Thursday, July 20, 2006

small kids, small problems...

Jasmine (not her real name) was the first of my triplet girls to stand up, but she was not the first to walk. She wouldn't try to walk because I don't think she liked falling and she was very naturally cautious. Cinderella (not her real name either) learned to walk weeks before Jasmine, I think, because she just wanted to more. To this day, she continues to exhibit a real drive to try at everything she does. My third daughter, S. Judy (ditto), didn’t walk until she was roughly 17 months or so and only then with the help of lots of PT and orthotics. But now, at 4+ years she may be the most physically capable of the three girls…she is certainly the biggest and the strongest (PT probably must take partial credit for that—they had us putting her through strenuous calisthenics as a one year old) and the most physically ambitious.

I’m thinking today about how Jasmine doesn’t always apply herself because that is my main reason for agreeing with her school’s decision to put her in a different classroom than her sisters this fall. This week, my husband and I met with the director of the lower school at the private school (a whole other story) we selected for the girls. We just wanted to discuss the teachers’ recommendations to separate our girls and to let the school know that we wanted to participate in future decisions. We knew we wouldn’t really be able to change their minds, even if we wanted to, without resorting to INSISTING on a different arrangement. And neither my husband nor I were prepared to INSIST. We are the parents of four year old triplets—we’re tired.

I can't believe how big my girls are and that this is something I actually have to deal with as a parent. They are starting real school, by which I mean full day Pre-K. The issue is not just "if" but "how" the three of them will be split up among two classrooms. We know a family whose twins are going to be separated at the same school, and they don’t seem to be having second thoughts. For us with triplets, it is a little different—two girls will get to remain together with only one being on her own.

Fortunately for us, the girl that the school selected to be on her own also is the one that volunteered. When I explained the situation to my girls and asked for their input, Jasmine jumped at the chance to be in a different classroom, saying that she wanted to make new friends. While she is definitely the most comfortable in social situations, and she would be the obvious choice based on a 45 minute play date (how the school made its “recommendation”), she is not necessarily the most independent or definitely not the most mature of the three girls. I have concerns about splitting them up in a 2-1 combination; I hope it won't affect the closeness they now feel towards each other. But I feel better knowing that Jasmine agrees with the decision.

Initially, my husband and I wanted the girls to be kept together, but the school felt strongly that it would be in Jasmine's best interest to give her the opportunity to be on her own. I am going along with their decision at this point because I feel that Jasmine has some unique characteristics--ones the school has no idea about--but ones which do point to her doing better on her own. For one, Jasmine has a real gift for making friends. It comes very naturally to her and it is a wonderful quality.
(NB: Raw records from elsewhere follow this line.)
-- ==== Sys2Proof/Machine/Cw8.lean ====
section
/-! DEFINITION. CW8 compressed weights: blocks, runs and streams, with every check of the decompressor (R103–R106). -/

namespace Sys2Proof.Machine

/-- The bits of a byte string, each byte most significant bit first. -/
def msbBits (bs : List Byte) : List Bool := bs.flatMap fun b => (List.range 8).map fun i => b.getLsbD (7 - i)

/-- The number that some bits spell, first bit highest. -/
def bitsNum (l : List Bool) : Nat := l.foldl (fun a b => 2 * a + b.toNat) 0

/-- The deltas of Table 7·9 by TSEL. -/
def cwDelta (tsel ones : Nat) : Int :=
  let l : List Int := match tsel with
    | 0 => [0, -1, 1, -2, 2]
    | 1 => [0, 1, -1, 2, -2]
    | 2 => [0, -1, -2, -3, -4]
    | _ => [0, 1, 2, 3, 4]
  l.getD ones 0

/-- Leading ones of an exponent code, at most five. -/
def cwOnes : Nat → List Bool → Nat
  | 0, _ => 0
  | _ + 1, [] => 0
  | k + 1, b :: t => if b then 1 + cwOnes k t else 0

/-- One element code (R104): the decoded byte and the rest of the bits; none when it breaks R106. -/
def cwElem (bexp tsel : Nat) (bits : List Bool) : Option (Nat × List Bool) :=
  if bits.length < 5 then none
  else
    let s := bitsNum (bits.take 1)
    let m := bitsNum ((bits.drop 1).take 3)
    let rest := bits.drop 4
    let ones := cwOnes 5 rest
    if ones = 5 then
      if rest.length < 9 then none else some (s * 128 + bitsNum ((rest.drop 5).take 4) * 8 + m, rest.drop 9)
    else if rest.length ≤ ones then none
    else
      let e := (bexp : Int) + cwDelta tsel ones
      if e < 0 || 15 < e then none else some (s * 128 + e.toNat * 8 + m, rest.drop (ones + 1))

/-- n element codes. -/
def cwElems (bexp tsel : Nat) : Nat → List Bool → Option (List Nat × List Bool)
  | 0, bits => some ([], bits)
  | n + 1, bits =>
    match cwElem bexp tsel bits with
    | none => none
    | some (x, rest) => (cwElems bexp tsel n rest).map fun r => (x :: r.1, r.2)

/-- A block that fills a byte string exactly (R103, R106): its 32 E4M3 bytes. -/
def cwBlock (bs : List Byte) : Option (List Byte) :=
  match bs with
  | [] => none
  | h :: body =>
    let x := h.toNat
    let bexp := x / 16
    let tsel := x / 4 % 4
    let zero := x / 2 % 2 = 1
    let raw := x % 2 = 1
    if zero && raw then none
    else if (zero || raw) && x / 4 ≠ 0 then none
    else if zero then (if body = [0] then some (List.replicate 32 0) else none)
    else if raw then (if body.length = 33 && body.drop 32 = [0] then some (body.take 32) else none)
    else
      match cwElems bexp tsel 32 (msbBits body) with
      | none => none
      | some (l, rest) =>
        if bs.length % 2 = 0 && decide (rest.length < 16) && rest.all (· = false) then some (l.map (BitVec.ofNat 8)) else none

/-- The offset table of a run that holds n blocks (R105); none when it breaks the rule. -/
def cwTable (bs : List Byte) (n : Nat) : Option (List Nat) :=
  let l := (List.range 65).map fun i => ofBytes ((bs.drop (2 * i)).take 2)
  let ok := l.headD 1 = 0 && (l.all fun x => x % 2 = 0) &&
    ((List.range 64).all fun i => decide (l.getD i 0 ≤ l.getD (i + 1) 0)) &&
    ((List.range 64).all fun i => decide (i < n) || l.getD i 0 = l.getD 64 0)
  if ok then some l else none

/-- Bytes of an offset table. -/
def cwTableBytes : Nat := 130

/-- What stops a decoder: the offset of the block, or of the table, that fails. -/
abbrev CwRes := Except Nat (List Byte)

/-- Block b of a run at a base whose n blocks lie in a store of a size (R106). -/
def cwRunBlock (run : Nat → Nat → List Byte) (size base n b : Nat) : CwRes :=
  if size < base + cwTableBytes then .error base
  else
    match cwTable (run base cwTableBytes) n with
    | none => .error base
    | some l =>
      let o := base + cwTableBytes + l.getD b 0
      let k := l.getD (b + 1) 0 - l.getD b 0
      if size < o + k then .error o
      else
        match cwBlock (run o k) with
        | none => .error o
        | some x => .ok x

/-- Every block of one run, in order. -/
def cwRun (run : Nat → Nat → List Byte) (size base n : Nat) : CwRes :=
  (List.range n).foldl (fun acc b =>
    match acc with
    | .error e => .error e
    | .ok bs => (cwRunBlock run size base n b).map (bs ++ ·)) (.ok [])

/-- Bytes of the block area of a run, as entry 64 gives it. -/
def cwArea (run : Nat → Nat → List Byte) (base : Nat) : Nat := ofBytes (run (base + 128) 2)

/-- The base of run k of a stream (R105). -/
def cwRunBase (run : Nat → Nat → List Byte) : Nat → Nat → Nat
  | base, 0 => base
  | base, k + 1 => cwRunBase run (base + cwTableBytes + cwArea run base) k

/-- Block j of a stream of n blocks. -/
def cwStreamBlock (run : Nat → Nat → List Byte) (size base n j : Nat) : CwRes :=
  cwRunBlock run size (cwRunBase run base (j / 64)) (min 64 (n - j / 64 * 64)) (j % 64)

end Sys2Proof.Machine
end

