-- ==== Sys2Proof/Machine/Routing.lean ====
section
/-! DEFINITION. Packets between routers (R63, R79, R84, R304–R307, R409–R411, R417), what rendezvous and root slices do
with them (R68, R71, R80, R82, R87, R386), registrations and late subscription (R63–R69), homes (R69, R71, R432) and
mirrored execution (R402–R404). -/

namespace Sys2Proof.Machine

/-! ## Contributions (R78, R79) -/

/-- Element width of a combining operation. -/
def copBytes (cop : Nat) : Nat := if cop % 3 = 1 then 2 else 4

/-- One combining step on one element (R78). -/
def combElem (cop a b : Nat) : Nat :=
  match cop with
  | 0 => (addF .f32 .rne (decodeF .f32 a) (decodeF .f32 b)).1
  | 1 => (addF .bf16 .rne (decodeF .bf16 a) (decodeF .bf16 b)).1
  | 2 => (a + b) % 2 ^ 32
  | 3 => minF .f32 a b
  | 4 => minF .bf16 a b
  | 5 => if signed 32 b < signed 32 a then b else a
  | 6 => maxF .f32 a b
  | 7 => maxF .bf16 a b
  | _ => if signed 32 a < signed 32 b then b else a

/-- Two tiles combined element by element. -/
def combTiles (cop : Nat) (a b : List Byte) : List Byte :=
  let w := copBytes cop
  (List.range (a.length / w)).flatMap fun i =>
    toBytes w (combElem cop (ofBytes ((a.drop (w * i)).take w)) (ofBytes ((b.drop (w * i)).take w)))

/-- The first packet that a router may merge with a contribution (R79, R87). -/
def mergesWith (a b : Packet) : Bool :=
  nameKind b.name = 3 && a.name = b.name && a.part = b.part && a.cop = b.cop && a.rsnd = b.rsnd && a.size = b.size &&
    decide (a.members.length + b.members.length ≤ Config.mergeLimit) && !a.etag && !b.etag && !a.badData && !b.badData &&
    !b.badHead && !(a.members.any fun m => b.members.any fun x => x.2 = m.2)

/-- The merged contribution. -/
def Packet.merge (a b : Packet) : Packet :=
  { a with members := a.members ++ b.members, data := combTiles a.cop a.data b.data }

/-! ## ROUTER_FORWARD -/

/-- Output ports of the entries that a name matches at a router (R63). -/
def Router.portsFor (x : Router) (n : Quad) : List Nat :=
  (List.range 9).filter fun p => x.table.any fun e => e.matches n && e.ports.getLsbD p

/-- A port leads down the tree whose root is the rendezvous router: the neighbour's path to it comes back through here. -/
def childPort (r goal p : Nat) : Bool := p = 8 || (decide (p < 4) && dimPort (neighbour r p) goal = some (oppPort p))

/-- A flight that takes some hops from a router. -/
def Flight.along (f : Flight) (r : Nat) (l : List Nat) : Option Flight :=
  match l with
  | [] => none
  | d :: t => some { f with at_ := neighbour r d, from_ := oppPort d, route := t }

/-- The slice beside a router, if there is one (log entry 7). -/
def sliceAt (r : Nat) : Option Nat := if routerRow r % 6 = 0 && routerCol r % 2 = 0 then some (routerCol r % 8 / 2) else none

/-- A slice has room for some more lines (R12, R68). -/
def State.sliceFits (s : State) (q k n : Nat) : Bool := decide (s.sliceTaken q k 0 + n ≤ Config.sliceLines)
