def execMand (f : MBin) (s : State) : Host.Outcome State Fault Refusal :=
  s.compute (.mand f) fun c =>
    c.writeM .v 1 f.d (maskOf (maskLanes f.t) fun n => c.maskBit f.a f.ia n && c.maskBit f.b f.ib n)
def execMor (f : MBin) (s : State) : Host.Outcome State Fault Refusal :=
  s.compute (.mor f) fun c =>
    c.writeM .v 1 f.d (maskOf (maskLanes f.t) fun n => c.maskBit f.a f.ia n || c.maskBit f.b f.ib n)
def execMnot (f : MUn) (s : State) : Host.Outcome State Fault Refusal :=
  s.compute (.mnot f) fun c => c.writeM .v 1 f.d (maskOf (maskLanes f.t) (c.maskBit f.a true))

def popRes (op : PopOp) (n v : Nat) : Word :=
  match op with
  | .count => BitVec.ofNat 64 (popCount n v)
  | .low => if v = 0 then BitVec.allOnes 64 else BitVec.ofNat 64 (lowestSet n v)
  | .high => if v = 0 then BitVec.allOnes 64 else BitVec.ofNat 64 v.log2

def execVpopc (f : VPopc) (s : State) : Host.Outcome State Fault Refusal :=
  s.compute (.vpopc f) fun c =>
    let n := maskLanes f.t
    let v := (maskOf n fun i => c.maskBit f.a false i && c.maskBit f.km false i).toNat
    c.writeS .v 2 f.s (popRes f.op n v)

end Sys2Proof.Machine
end

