-- ==== Sys2Proof/Machine/Dispatch.lean ====
section
/-! DEFINITION. One arm per constructor of `Instr`: a direct call of its meaning. -/

namespace Sys2Proof.Machine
She will not be shy in a room full of kids she doesn’t know. This is what I wrote about Jasmine in her school application… Jasmine is complex, independent, and confident. On the one hand, she is extremely capable of entertaining herself and content to “read” books; but on the other hand, when presented with the opportunity to interact with others, she is very social and eager to participate. Jasmine is the sister that people outside of the family get to know first, and other kids seem to be instantly attracted to her. She regularly comes up with pretend games and activities and gets other kids to follow along. As my father says, “Jasmine is really good at getting other people to do what she wants.”

This is what I did not write…she doesn't always put her best effort into tasks. At four and half years, what does she really have to try at? But in comparison to her two sisters, if a skill like pushing the pedals of a bike or going under water at the pool doesn't come naturally to her, she gives up quickly. Now of course she does ride a bike and swim as well as her sisters can, but she has needed extra help to get there. I wonder if it’s actually a confidence thing or as some have suggested a “middle child” thing…

Anyway, I try to give her extra attention, and I am hoping she will get that by not being just "one of the triplets" in her classroom.